Team Reaver Barbie

Jonathan Beall - Robin Schriebman - Whitney Buchanan

Introduction Set Up Software Ball Following Final Write-Up
Ball Tracking Set

As a practice project to work on vision processing, we have adapted the OpenCV vision code to play the game Set.

The Game

In the game of set, twelve cards are layed out. Each card contains one, two or three objects of one of three colors (red, green, or blue/purple), one of three shapes (oval, diamond, and squiggle), and one of three patterns (empty, filled, or striped). A set is three cards that are either all different or all the same in each of the attributes. Identifying sets (once the cards have been identified) is a much easier task for a machine than a human, but machines find it much more difficult to perform the initial identification of the cards, making it an interesting problem. difficult to identify the individual cards.

Process

We began using the OpenCV Set example provided by Professor Dodds. We then cut out much of the unnecesary code, including extraneous functions, any access to the camera, and the continual refreshing and re-processing of the images (as opposed to processing and displaying them once when they are loaded). We then integrated the improvements we had made earlier while writing our ball tracking code. This allowed us to correctly identify the color of the pixels in the images (using rectangular regions in HSV-space) and group them into blobs using cvBlobsLib.

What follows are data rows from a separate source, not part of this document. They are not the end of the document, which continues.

-- ==== Sys2Proof/Safety.lean ====
section
/-! DEFINITION. Runs, and what holds of the machine between steps: the invariants claims are stated with. Each is a
decidable statement about one state. -/

namespace Sys2Proof.Machine

/-- The next state a result holds, if it is one. -/
def nextState? (r : Result) : Option State :=
  match r with
  | .next t => some t
  | .fault _ => none
  | .refused _ => none

/-- `n` steps, stopping at the first fault or refusal. -/
def runSteps : Nat → State → Result
  | 0, s => .next s
  | n + 1, s =>
    match step s with
    | .next t => runSteps n t
    | r => r

/-- A turn of the sequencer, not of the host. -/
def seqTurn : Turn → Bool
  | .host => false
  | .seq _ _ => true

/-- Source and sink are willing, and the sequencer moves, at every turn of the schedule. The empty schedule is such a one while
an operation runs (log 1). -/
abbrev AlwaysWilling (s : State) : Prop := ∀ u ∈ s.turns ++ s.cycle, u = .seq true true

/-- The liveness assumptions of R234 on a schedule of the sequencer: source and sink are willing together again and again,
either once in every round of `cycle` or, without a schedule, always (log 1). -/
abbrev EventuallyWilling (s : State) : Prop :=
  (∀ u ∈ s.turns ++ s.cycle, seqTurn u = true) ∧ (s.cycle = [] ∨ .seq true true ∈ s.cycle)

/-- A running operation waits on its environment (R154, R171): for the sink with a header byte to emit, for a source that
offers neither a byte nor `EOS`, or in `PAYLOAD` for the sink with a byte on offer. -/
abbrev Waits (s : State) (src snk : Bool) : Prop :=
  (s.phase = .encHdr ∧ snk = false) ∨
  (s.phase ∈ [Phase.decB0, Phase.decB1, Phase.decExt, Phase.decKey, Phase.payload] ∧ src = false ∧ s.inEos = false) ∨
  (s.phase = .payload ∧ snk = false ∧ s.inp ≠ [])

/-- `PHASE` is not `IDLE` exactly when `BUSY` = 1 (R26). -/
abbrev BusyInv (s : State) : Prop := s.flags.busy = true ↔ s.phase ≠ .idle

/-- The combinations of outcome flags that can accumulate (R191, R205): none while busy, at most one of `DONE`, `E_TRUNC`,
`E_EOS`, never `E_TRUNC` with `D_UNMASKED`, and no `D_UNMASKED` before the length is complete. -/
abbrev FlagInv (s : State) : Prop :=
  (s.flags.busy = true → s.flags.done = false ∧ s.flags.eTrunc = false ∧ s.flags.eEos = false) ∧
  (s.flags.done = true → s.flags.eTrunc = false ∧ s.flags.eEos = false) ∧
  (s.flags.eTrunc = true → s.flags.eEos = false ∧ s.flags.dUnmasked = false) ∧
  (s.phase ∈ [Phase.decB0, Phase.decB1, Phase.decExt, Phase.decKey] → s.flags.dUnmasked = false)

/-- What `CNT` counts in each phase, and its range there (R29). -/
abbrev CntInv (s : State) : Prop :=
  (s.phase ∈ [Phase.idle, Phase.decB0, Phase.decB1, Phase.payload] → s.cnt = 0) ∧
  (s.phase = .encHdr → s.cnt.toNat < hdrlen s.hdr.b1) ∧
  (s.phase = .decExt → s.cnt.toNat < extlen s.hdr.b1) ∧
  (s.phase = .decKey → s.cnt.toNat < 4)

/-- `POS` in each phase and at each end of an operation (R28, R162, R164, R197): below `H_LEN` in `PAYLOAD`, 0 before it,
`H_LEN` when done. -/
abbrev PosInv (s : State) : Prop :=
  (s.phase = .payload → s.pos.toNat < s.hdr.len.toNat) ∧
  (s.phase ∈ [Phase.encHdr, Phase.decB0, Phase.decB1, Phase.decExt, Phase.decKey] → s.pos = 0) ∧
  (s.flags.done = true → s.pos = s.hdr.len) ∧
  (s.flags.eEos = true → s.pos.toNat < s.hdr.len.toNat) ∧
  (s.flags.eTrunc = true → s.pos = 0)

/-- The direction of the running operation (R152, R153, R195): the encode phase belongs to `MASK`, the decode phases to
`UNMASK`, and no diagnostic is set in a `MASK`. -/
abbrev DirInv (s : State) : Prop :=
  (s.phase = .encHdr → s.ctrl.dir = false) ∧
  (s.phase ∈ [Phase.decB0, Phase.decB1, Phase.decExt, Phase.decKey] → s.ctrl.dir = true) ∧
  (s.flags.busy = true → s.ctrl.dir = false → s.flags.dMalformed = false ∧ s.flags.dUnmasked = false)

/-- A complete length agrees with the tier its `B1` names (R127 to R129). -/
abbrev lengthFits (b1 : Byte) (n : DWord) : Prop :=
  ((len7 b1).toNat ≤ 125 → n.toNat = (len7 b1).toNat) ∧ ((len7 b1).toNat = 126 → n.toNat ≤ 65535)

/-- The header record while it is being built and used (R27, R32, R152, R153): zero where nothing was read yet, a partly
read length below `256 ^ CNT`, key bytes from `CNT` on zero, a zero key whenever the mask bit is 0. -/
abbrev RecordInv (s : State) : Prop :=
  (maskBit s.hdr.b1 = false → s.hdr.key = Key.zero) ∧
  (s.phase = .encHdr → len7 s.hdr.b1 = len7code s.hdr.len) ∧
  (s.phase = .decB0 → s.hdr = Header.zero) ∧
  (s.phase = .decB1 → s.hdr.b1 = 0 ∧ s.hdr.len = 0 ∧ s.hdr.key = Key.zero) ∧
  (s.phase = .decExt → s.hdr.len.toNat < 256 ^ s.cnt.toNat ∧ s.hdr.key = Key.zero) ∧
  (s.phase = .decKey → lengthFits s.hdr.b1 s.hdr.len ∧ maskBit s.hdr.b1 = true ∧
    ∀ b ∈ (keyBytes s.hdr.key).drop s.cnt.toNat, b = 0) ∧
  (s.phase = .payload → lengthFits s.hdr.b1 s.hdr.len)

/-- A source that has raised `in_eos` has no byte left (R53, R56). -/
abbrev EosInv (s : State) : Prop := s.inEos = true → s.inp = []

/-- The invariant of the machine. -/
abbrev Inv (s : State) : Prop :=
  BusyInv s ∧ FlagInv s ∧ CntInv s ∧ PosInv s ∧ DirInv s ∧ RecordInv s ∧ EosInv s

end Sys2Proof.Machine
end

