section
/-! The invariant phase by phase. `Inv` speaks of all phases at once; here it is what holds of every running operation
(`RunningInv`) and what its phase adds (`PhaseInv`), and each shared transition has one lemma that ends in `Inv`. -/

namespace Sys2Proof.Machine

/-! ### The invariant of a running operation -/

/-- What the invariant says of a running operation in every phase but `IDLE`. -/
structure RunningInv (s : State) : Prop where
  busy : s.flags.busy = true
  done : s.flags.done = false
  eTrunc : s.flags.eTrunc = false
  eEos : s.flags.eEos = false
  diag : s.ctrl.dir = false → s.flags.dMalformed = false ∧ s.flags.dUnmasked = false
  unmaskedKey : maskBit s.hdr.b1 = false → s.hdr.key = Key.zero
  atEos : EosInv s

/-- What the invariant says of an `UNMASK` whose header is being read. -/
structure DecodingInv (s : State) : Prop where
  pos : s.pos = 0
  dir : s.ctrl.dir = true
  dUnmasked : s.flags.dUnmasked = false

/-- What the phase of a running operation adds. -/
def PhaseInv (s : State) : Prop :=
  match s.phase with
  | .idle => False
  | .encHdr => s.cnt.toNat < hdrlen s.hdr.b1 ∧ s.pos = 0 ∧ s.ctrl.dir = false ∧ len7 s.hdr.b1 = len7code s.hdr.len
  | .decB0 => DecodingInv s ∧ s.cnt = 0 ∧ s.hdr = Header.zero
  | .decB1 => DecodingInv s ∧ s.cnt = 0 ∧ s.hdr.b1 = 0 ∧ s.hdr.len = 0 ∧ s.hdr.key = Key.zero
  | .decExt =>
    DecodingInv s ∧ s.cnt.toNat < extlen s.hdr.b1 ∧ s.hdr.len.toNat < 256 ^ s.cnt.toNat ∧ s.hdr.key = Key.zero
  | .decKey =>
    DecodingInv s ∧ s.cnt.toNat < 4 ∧ lengthFits s.hdr.b1 s.hdr.len ∧ maskBit s.hdr.b1 = true ∧
      ∀ b ∈ (keyBytes s.hdr.key).drop s.cnt.toNat, b = 0
  | .payload => s.cnt = 0 ∧ s.pos.toNat < s.hdr.len.toNat ∧ lengthFits s.hdr.b1 s.hdr.len

theorem eosInv_of_inv {s : State} (h : Inv s) : EosInv s := by
  obtain ⟨-, -, -, -, -, -, heos⟩ := h
  exact heos

theorem RunningInv.of_inv {s : State} (h : Inv s) (hp : s.phase ≠ .idle) : RunningInv s := by
  obtain ⟨hbusy, ⟨hflags, -, -, -⟩, -, -, ⟨-, -, hdiag⟩, ⟨hkey, -⟩, heos⟩ := h
  have hb := hbusy.mpr hp
  obtain ⟨hd, ht, he⟩ := hflags hb
  exact ⟨hb, hd, ht, he, hdiag hb, hkey, heos⟩

theorem PhaseInv.of_inv {s : State} (h : Inv s) (hp : s.phase ≠ .idle) : PhaseInv s := by
  obtain ⟨-, ⟨-, -, -, hunm⟩, ⟨hcnt0, hcntE, hcntX, hcntK⟩, ⟨hposP, hpos0, -⟩, ⟨hdirE, hdirD, -⟩,
    ⟨-, hrecE, hrec0, hrec1, hrecX, hrecK, hrecP⟩, -⟩ := h
  have decoding (hd : headerPhase s.phase) : DecodingInv s :=
    ⟨hpos0 (List.mem_cons_of_mem _ hd), hdirD hd, hunm hd⟩
  unfold PhaseInv
  cases hs : s.phase with
  | idle => exact hp hs
  | encHdr => exact ⟨hcntE hs, hpos0 (by simp [hs]), hdirE hs, hrecE hs⟩
  | decB0 => exact ⟨decoding (by simp [headerPhase, hs]), hcnt0 (by simp [hs]), hrec0 hs⟩
  | decB1 => exact ⟨decoding (by simp [headerPhase, hs]), hcnt0 (by simp [hs]), hrec1 hs⟩
  | decExt => exact ⟨decoding (by simp [headerPhase, hs]), hcntX hs, hrecX hs⟩
  | decKey => exact ⟨decoding (by simp [headerPhase, hs]), hcntK hs, hrecK hs⟩
  | payload => exact ⟨hcnt0 (by simp [hs]), hposP hs, hrecP hs⟩

theorem PhaseInv.decoding {s : State} (h : PhaseInv s) (hp : headerPhase s.phase) : DecodingInv s := by
  unfold PhaseInv at h
  cases hs : s.phase with
  | idle | encHdr | payload => simp [headerPhase, hs] at hp
  | decB0 | decB1 | decExt | decKey =>
    simp only [hs] at h
    exact h.1

theorem PhaseInv.encoding {s : State} (h : PhaseInv s) (hp : s.phase = .encHdr) : s.pos = 0 ∧ s.ctrl.dir = false := by
  simp only [PhaseInv, hp] at h
  obtain ⟨-, hpos, hdir, -⟩ := h
  exact ⟨hpos, hdir⟩

theorem PhaseInv.posBelow {s : State} (h : PhaseInv s) (hp : s.phase = .payload) : s.pos.toNat < s.hdr.len.toNat := by
  simp only [PhaseInv, hp] at h
  obtain ⟨-, hpos, -⟩ := h
  exact hpos

theorem PhaseInv.ne_idle {s : State} (h : PhaseInv s) : s.phase ≠ .idle := by
  intro hp
  simp only [PhaseInv, hp] at h

theorem PhaseInv.cntInv {s : State} (h : PhaseInv s) : CntInv s := by
  unfold PhaseInv at h
  cases hs : s.phase <;> simp_all [CntInv]

theorem PhaseInv.recordInv {s : State} (h : PhaseInv s) (hkey : maskBit s.hdr.b1 = false → s.hdr.key = Key.zero) :
    RecordInv s := by
  refine ⟨hkey, fun hp => ?_, fun hp => ?_, fun hp => ?_, fun hp => ?_, fun hp => ?_, fun hp => ?_⟩ <;>
    simp only [PhaseInv, hp] at h
  · obtain ⟨-, -, -, htier⟩ := h
    exact htier
  · obtain ⟨-, -, hzero⟩ := h
    exact hzero
  · obtain ⟨-, -, hrec⟩ := h
    exact hrec
  · obtain ⟨-, -, hrec⟩ := h
    exact hrec
  · obtain ⟨-, -, hrec⟩ := h
    exact hrec
  · obtain ⟨-, -, hfits⟩ := h
    exact hfits

/-- What holds of every running operation and what its phase adds make up the invariant. -/
theorem inv_of_phaseInv {s : State} (hr : RunningInv s) (h : PhaseInv s) : Inv s := by
  obtain ⟨hb, hd, ht, he, hdiag, hkey, heos⟩ := hr
  have hpos0 (hp : s.phase = .encHdr ∨ headerPhase s.phase) : s.pos = 0 :=
    hp.elim (fun hp => (h.encoding hp).1) (fun hp => (h.decoding hp).pos)
  refine ⟨by simp [BusyInv, hb, h.ne_idle], ?flags, h.cntInv, ?pos, ?dir, h.recordInv hkey, heos⟩
  case flags => exact ⟨fun _ => ⟨hd, ht, he⟩, by simp [hd], by simp [ht], fun hp => (h.decoding hp).dUnmasked⟩
  case pos => exact ⟨h.posBelow, fun hp => hpos0 (List.mem_cons.mp hp), by simp [hd], by simp [he], by simp [ht]⟩
  case dir => exact ⟨fun hp => (h.encoding hp).2, fun hp => (h.decoding hp).dir, fun _ => hdiag⟩

end Sys2Proof.Machine
end

section
/-! Header bytes, lengths and counts: the arithmetic the invariant rests on. -/

namespace Sys2Proof.Machine

theorem maskBit_byteB1 (m : Bool) (n : BitVec 7) : maskBit (byteB1 m n) = m := by
  revert m n; decide

theorem len7_byteB1 (m : Bool) (n : BitVec 7) : len7 (byteB1 m n) = n := by
  revert m n; decide

theorem extlen_le (b1 : Byte) : extlen b1 ≤ 8 := by
  unfold extlen
  split_ifs <;> omega

theorem extlen_pos {b1 : Byte} (h : 125 < (len7 b1).toNat) : 0 < extlen b1 := by
  unfold extlen
  split_ifs <;> omega

theorem hdrlen_bounds (b1 : Byte) : 2 ≤ hdrlen b1 ∧ hdrlen b1 ≤ 14 := by
  have := extlen_le b1
  unfold hdrlen keylen
  split_ifs <;> omega

/-- A count below 15 counts on without a carry. -/
theorem cnt_succ_toNat {c : BitVec 4} (h : c.toNat + 1 < 16) : (c + 1).toNat = c.toNat + 1 := by
  bv_omega

theorem pos_succ_toNat {p n : DWord} (h : p.toNat < n.toNat) : (p + 1).toNat = p.toNat + 1 := by
  bv_omega

/-- One more byte of an extended length (R159). -/
theorem accumulate_lt {n : DWord} {c : Nat} (b : Byte) (h : n.toNat < 256 ^ c) :
    (accumulate n b).toNat < 256 ^ (c + 1) := by
  have hshift : (n <<< 8).toNat ≤ n.toNat * 256 := by
    rw [BitVec.toNat_shiftLeft, Nat.shiftLeft_eq]
    exact Nat.mod_le _ _
  have hpow : (256 : Nat) ^ (c + 1) = 2 ^ (8 * (c + 1)) := by rw [pow_mul]; norm_num
  have hbyte : b.toNat < 256 ^ (c + 1) := b.isLt.trans_le (Nat.le_self_pow (by omega) 256)
  rw [accumulate, BitVec.toNat_or, BitVec.toNat_setWidth, hpow]
  refine Nat.or_lt_two_pow ?_ ?_
  · rw [← hpow, pow_succ]; omega
  · rw [← hpow]; exact (Nat.mod_le _ _).trans_lt hbyte

/-- The length a `MASK` encodes agrees with the tier it chose for it (R88). -/
theorem lengthFits_of_len7code {b1 : Byte} {n : DWord} (h : len7 b1 = len7code n) : lengthFits b1 n := by
  unfold lengthFits
  rw [h]
  unfold len7code
  split_ifs with h1 h2 <;> simp <;> omega

/-- A tier 7 length (R127). -/
theorem lengthFits_tier7 {b1 : Byte} (h : (len7 b1).toNat ≤ 125) : lengthFits b1 ((len7 b1).setWidth 64) := by
  refine ⟨fun _ => ?_, fun h6 => by omega⟩
  rw [BitVec.toNat_setWidth]
  omega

This was a good start, identifying the color (indicated by the thin circle at the upper left) and number of the shapes. To identify which shapes the blobs were we looked at the top slice of the images. We then found the blobs composed of pixels identified as colored as well as any pixels below them. This eliminated differences in blob shape due to the fill of the shapes. The shapes were then identified by comparing the center of mass of the blob to the center of it's bounding box (the pink and pale blue diamonds in the above image). A large vertical separation indicated a diamond, horizontal separation, a squiggle, and neither, an oval (indicated by a red, green, or blue thick circle over the individual shape). We then examined a vertical stripe below the center of the blob and in the vertical middle of the image (the magenta box in the picture) and compared the minimum and maximum intensities of the pixels. High, low, and varying intensities corresponded to plain, filled, and striped fills (indicated by the thickness of the magenta box).

Results

Sucess

With a little tweaking of parameters, this algorithm was able to correctly identify all of the Set cards. After this, it was a simple matter to check for the existance of sets and indicate the first set found by circling all of the cards in red. All sets found are also printed to standard out.